Content starts

-- ==== Sys2Proof/Machine/Step.lean ====
section
/-! DEFINITION. One step of the machine (spec 40_step_engine.md R60, R61). -/

namespace Sys2Proof.Machine

/-- The `step` event without its bookkeeping: fetch, decode, dispatch, run (R61, R64, R138). -/
def engineStep (s : State) : Result :=
  match fetch s with
  | .error kind => raiseFault kind
  | .ok w =>
    match decodeWord w with
    | .ok i => exec i s
    | .error _ => execUnrec w s

/-- The next event of the block (R60): the first of the agenda, or, where none is left, a `step` whose random byte the
schedule does not give (log 2, log 3). -/
def step (s : State) : Host.Outcome State Fault Refusal :=
  match s.agenda with
  | [] => engineStep (s.beginStep none)
  | .step rnd :: rest => engineStep ((s.withAgenda rest).beginStep (some rnd))
  | .init rom :: rest => .next ((s.withAgenda rest).reinit rom)
  | .tick :: rest => .next (s.withAgenda rest).tick
  | .setKey k down :: rest => .next ((s.withAgenda rest).setKey k down)
  | .clearRedraw :: rest => .next (s.withAgenda rest).clearRedraw

/-- `s` with a table row's word stored where the next step fetches it, and no host event before that step (log 24). -/
def State.withFetchWord (s : State) (nbits w : Nat) : State :=
  ((s.withAgenda []).beginStep none).putWordAtPc (tableWord nbits w)

end Sys2Proof.Machine
end

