-- ==== Sys2Proof/Tests/Slice0.lean ====
section
/-! SUPPORT. Tests of one step each, with expected results from spec 95_test_vectors.md and the encodings of
30_encoding.md R50, and a witness for every statement that has hypotheses. -/

namespace Sys2Proof.Machine.Slice0Tests

set_option maxRecDepth 20000

/-! ## Well-formedness: the two addresses R53 keeps from SYS, and their neighbours -/

theorem test_wf_sys_0E0_refused :
    Instr.wellFormed (.sys 0x0E0) = false := by decide

theorem test_wf_sys_0EE_refused :
    Instr.wellFormed (.sys 0x0EE) = false := by decide

theorem test_wf_sys_neighbours_allowed :
    [0x0DF, 0x0E1, 0x0ED, 0x0EF, 0x1E0, 0x000].all (fun a => Instr.wellFormed (.sys a)) = true := by decide

/-! ## Decoding: words written out from the bit patterns of R50 (4 bits op, then the fields) -/

theorem test_decode_cls :
    decodeTableWord 16 0b0000000011100000 = some .cls := by decide

theorem test_decode_ret :
    decodeTableWord 16 0b0000000011101110 = some .ret := by decide

theorem test_decode_sys :
    decodeTableWord 16 0b0000000111100000 = some (.sys 0x1E0) := by decide

theorem test_decode_jp :
    decodeTableWord 16 0b0001001000110100 = some (.jp 0x234) := by decide

theorem test_decode_call :
    decodeTableWord 16 0b0010101010101011 = some (.call 0xAAB) := by decide

theorem test_decode_sei :
    decodeTableWord 16 0b0011001111110000 = some (.sei 3 0xF0) := by decide

theorem test_decode_snei :
    decodeTableWord 16 0b0100111000000001 = some (.snei 14 0x01) := by decide

theorem test_decode_ser :
    decodeTableWord 16 0b0101000111110000 = some (.ser 1 15) := by decide

theorem test_decode_ldi :
    decodeTableWord 16 0b0110101000101111 = some (.ldi 10 0x2F) := by decide

theorem test_decode_addi :
    decodeTableWord 16 0b0111000111111110 = some (.addi 1 0xFE) := by decide

theorem test_decode_mov :
    decodeTableWord 16 0b1000010100110000 = some (.mov 5 3) := by decide

theorem test_decode_or :
    decodeTableWord 16 0b1000010100110001 = some (.or 5 3) := by decide

theorem test_decode_and :
    decodeTableWord 16 0b1000010100110010 = some (.and 5 3) := by decide

theorem test_decode_xor :
    decodeTableWord 16 0b1000010100110011 = some (.xor 5 3) := by decide

theorem test_decode_add :
    decodeTableWord 16 0b1000010100110100 = some (.add 5 3) := by decide

theorem test_decode_sub :
    decodeTableWord 16 0b1000010100110101 = some (.sub 5 3) := by decide

theorem test_decode_shr :
    decodeTableWord 16 0b1000010100110110 = some (.shr 5 3) := by decide

theorem test_decode_subn :
    decodeTableWord 16 0b1000010100110111 = some (.subn 5 3) := by decide

theorem test_decode_shl :
    decodeTableWord 16 0b1000010100111110 = some (.shl 5 3) := by decide

theorem test_decode_sner :
    decodeTableWord 16 0b1001001001000000 = some (.sner 2 4) := by decide

theorem test_decode_ldix :
    decodeTableWord 16 0b1010001100000001 = some (.ldix 0x301) := by decide

theorem test_decode_jpv0 :
    decodeTableWord 16 0b1011111111111110 = some (.jpv0 0xFFE) := by decide

theorem test_decode_rnd :
    decodeTableWord 16 0b1100011010000001 = some (.rnd 6 0x81) := by decide

theorem test_decode_drw :
    decodeTableWord 16 0b1101000100101111 = some (.drw 1 2 15) := by decide

theorem test_decode_skp :
    decodeTableWord 16 0b1110010010011110 = some (.skp 4) := by decide

theorem test_decode_sknp :
    decodeTableWord 16 0b1110010010100001 = some (.sknp 4) := by decide

theorem test_decode_rddt :
    decodeTableWord 16 0b1111010100000111 = some (.rddt 5) := by decide

theorem test_decode_wkey :
    decodeTableWord 16 0b1111001000001010 = some (.wkey 2) := by decide

theorem test_decode_wrdt :
    decodeTableWord 16 0b1111110000010101 = some (.wrdt 12) := by decide

theorem test_decode_wrst :
    decodeTableWord 16 0b1111000100011000 = some (.wrst 1) := by decide

theorem test_decode_addix :
    decodeTableWord 16 0b1111001000011110 = some (.addix 2) := by decide

theorem test_decode_font :
    decodeTableWord 16 0b1111001100101001 = some (.font 3) := by decide

theorem test_decode_bcd :
    decodeTableWord 16 0b1111011100110011 = some (.bcd 7) := by decide

theorem test_decode_stm :
    decodeTableWord 16 0b1111111101010101 = some (.stm 15) := by decide

theorem test_decode_ldm :
    decodeTableWord 16 0b1111001001100101 = some (.ldm 2) := by decide

/-- Vectors U1 to U5. -/
theorem test_decode_unrecognized :
    [0x5121, 0x8008, 0x800F, 0x9001, 0xE000, 0xE09F, 0xF000, 0xF075, 0xFFFF].all
      (fun w => (decodeTableWord 16 w).isNone) = true := by decide

theorem test_decode_takes_two_bytes :
    (decode [0x00, 0xE0, 0x12]).toOption = some (.cls, [0x12]) ∧ (decode [0x12]).toOption = none := by decide

/-! ## Helpers -/

/-- The state one step after the word is placed at `pc` in a state. -/
def ran (w : Nat) (s : State) : Option State :=
  match step (s.withFetchWord 16 w) with
  | .next t => some t
  | .fault _ => none
  | .refused _ => none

Content ends

> _REQUIRED ACTION_
Output the entire listing above, character for character.

> _RESPONSE AREA_
-- ==== Sys2Proof/Machine/Step.lean ====
section
/-! DEFINITION. One step of the machine (spec 40_step_engine.md R60, R61). -/

namespace Sys2Proof.Machine

/-- The `step` event without its bookkeeping: fetch, decode, dispatch, run (R61, R64, R138). -/
def engineStep (s : State) : Result :=
  match fetch s with
  | .error kind => raiseFault kind
  | .ok w =>
    match decodeWord w with
    | .ok i => exec i s
    | .error _ => execUnrec w s

/-- The next event of the block (R60): the first of the agenda, or, where none is left, a `step` whose random byte the
schedule does not give (log 2, log 3). -/
def step (s : State) : Host.Outcome State Fault Refusal :=
  match s.agenda with
  | [] => engineStep (s.beginStep none)
  | .step rnd :: rest => engineStep ((s.withAgenda rest).beginStep (some rnd))
  | .init rom :: rest => .next ((s.withAgenda rest).reinit rom)
  | .tick :: rest => .next (s.withAgenda rest).tick
  | .setKey k down :: rest => .next ((s.withAgenda rest).setKey k down)
  | .clearRedraw :: rest => .next (s.withAgenda rest).clearRedraw

/-- `s` with a table row's word stored where the next step fetches it, and no host event before that step (log 24). -/
def State.withFetchWord (s : State) (nbits w : Nat) : State :=
  ((s.withAgenda []).beginStep none).putWordAtPc (tableWord nbits w)

end Sys2Proof.Machine
end

-- ==== Sys2Proof/Tests/Slice0.lean ====
section
/-! SUPPORT. Tests of one step each, with expected results from spec 95_test_vectors.md and the encodings of
30_encoding.md R50, and a witness for every statement that has hypotheses. -/

namespace Sys2Proof.Machine.Slice0Tests

set_option maxRecDepth 20000

/-! ## Well-formedness: the two addresses R53 keeps from SYS, and their neighbours -/

theorem test_wf_sys_0E0_refused :
    Instr.wellFormed (.sys 0x0E0) = false := by decide

theorem test_wf_sys_0EE_refused :
    Instr.wellFormed (.sys 0x0EE) = false := by decide

theorem test_wf_sys_neighbours_allowed :
    [0x0DF, 0x0E1, 0x0ED, 0x0EF, 0x1E0, 0x000].all (fun a => Instr.wellFormed (.sys a)) = true := by decide

/-! ## Decoding: words written out from the bit patterns of R50 (4 bits op, then the fields) -/

theorem test_decode_cls :
    decodeTableWord 16 0b0000000011100000 = some .cls := by decide

theorem test_decode_ret :
    decodeTableWord 16 0b0000000011101110 = some .ret := by decide

theorem test_decode_sys :
    decodeTableWord 16 0b0000000111100000 = some (.sys 0x1E0) := by decide

theorem test_decode_jp :
    decodeTableWord 16 0b0001001000110100 = some (.jp 0x234) := by decide

theorem test_decode_call :
    decodeTableWord 16 0b0010101010101011 = some (.call 0xAAB) := by decide

theorem test_decode_sei :
    decodeTableWord 16 0b0011001111110000 = some (.sei 3 0xF0) := by decide

theorem test_decode_snei :
    decodeTableWord 16 0b0100111000000001 = some (.snei 14 0x01) := by decide

theorem test_decode_ser :
    decodeTableWord 16 0b0101000111110000 = some (.ser 1 15) := by decide

theorem test_decode_ldi :
    decodeTableWord 16 0b0110101000101111 = some (.ldi 10 0x2F) := by decide

theorem test_decode_addi :
    decodeTableWord 16 0b0111000111111110 = some (.addi 1 0xFE) := by decide

theorem test_decode_mov :
    decodeTableWord 16 0b1000010100110000 = some (.mov 5 3) := by decide

theorem test_decode_or :
    decodeTableWord 16 0b1000010100110001 = some (.or 5 3) := by decide

theorem test_decode_and :
    decodeTableWord 16 0b1000010100110010 = some (.and 5 3) := by decide

theorem test_decode_xor :
    decodeTableWord 16 0b1000010100110011 = some (.xor 5 3) := by decide

theorem test_decode_add :
    decodeTableWord 16 0b1000010100110100 = some (.add 5 3) := by decide

theorem test_decode_sub :
    decodeTableWord 16 0b1000010100110101 = some (.sub 5 3) := by decide

theorem test_decode_shr :
    decodeTableWord 16 0b1000010100110110 = some (.shr 5 3) := by decide

theorem test_decode_subn :
    decodeTableWord 16 0b1000010100110111 = some (.subn 5 3) := by decide

theorem test_decode_shl :
    decodeTableWord 16 0b1000010100111110 = some (.shl 5 3) := by decide

theorem test_decode_sner :
    decodeTableWord 16 0b1001001001000000 = some (.sner 2 4) := by decide

theorem test_decode_ldix :
    decodeTableWord 16 0b1010001100000001 = some (.ldix 0x301) := by decide

theorem test_decode_jpv0 :
    decodeTableWord 16 0b1011111111111110 = some (.jpv0 0xFFE) := by decide

theorem test_decode_rnd :
    decodeTableWord 16 0b1100011010000001 = some (.rnd 6 0x81) := by decide

theorem test_decode_drw :
    decodeTableWord 16 0b1101000100101111 = some (.drw 1 2 15) := by decide

theorem test_decode_skp :
    decodeTableWord 16 0b1110010010011110 = some (.skp 4) := by decide

theorem test_decode_sknp :
    decodeTableWord 16 0b1110010010100001 = some (.sknp 4) := by decide

theorem test_decode_rddt :
    decodeTableWord 16 0b1111010100000111 = some (.rddt 5) := by decide

theorem test_decode_wkey :
    decodeTableWord 16 0b1111001000001010 = some (.wkey 2) := by decide

theorem test_decode_wrdt :
    decodeTableWord 16 0b1111110000010101 = some (.wrdt 12) := by decide

theorem test_decode_wrst :
    decodeTableWord 16 0b1111000100011000 = some (.wrst 1) := by decide

theorem test_decode_addix :
    decodeTableWord 16 0b1111001000011110 = some (.addix 2) := by decide

theorem test_decode_font :
    decodeTableWord 16 0b1111001100101001 = some (.font 3) := by decide

theorem test_decode_bcd :
    decodeTableWord 16 0b1111011100110011 = some (.bcd 7) := by decide

theorem test_decode_stm :
    decodeTableWord 16 0b1111111101010101 = some (.stm 15) := by decide

theorem test_decode_ldm :
    decodeTableWord 16 0b1111001001100101 = some (.ldm 2) := by decide

/-- Vectors U1 to U5. -/
theorem test_decode_unrecognized :
    [0x5121, 0x8008, 0x800F, 0x9001, 0xE000, 0xE09F, 0xF000, 0xF075, 0xFFFF].all
      (fun w => (decodeTableWord 16 w).isNone) = true := by decide

theorem test_decode_takes_two_bytes :
    (decode [0x00, 0xE0, 0x12]).toOption = some (.cls, [0x12]) ∧ (decode [0x12]).toOption = none := by decide

/-! ## Helpers -/

/-- The state one step after the word is placed at `pc` in a state. -/
def ran (w : Nat) (s : State) : Option State :=
  match step (s.withFetchWord 16 w) with
  | .next t => some t
  | .fault _ => none
  | .refused _ => none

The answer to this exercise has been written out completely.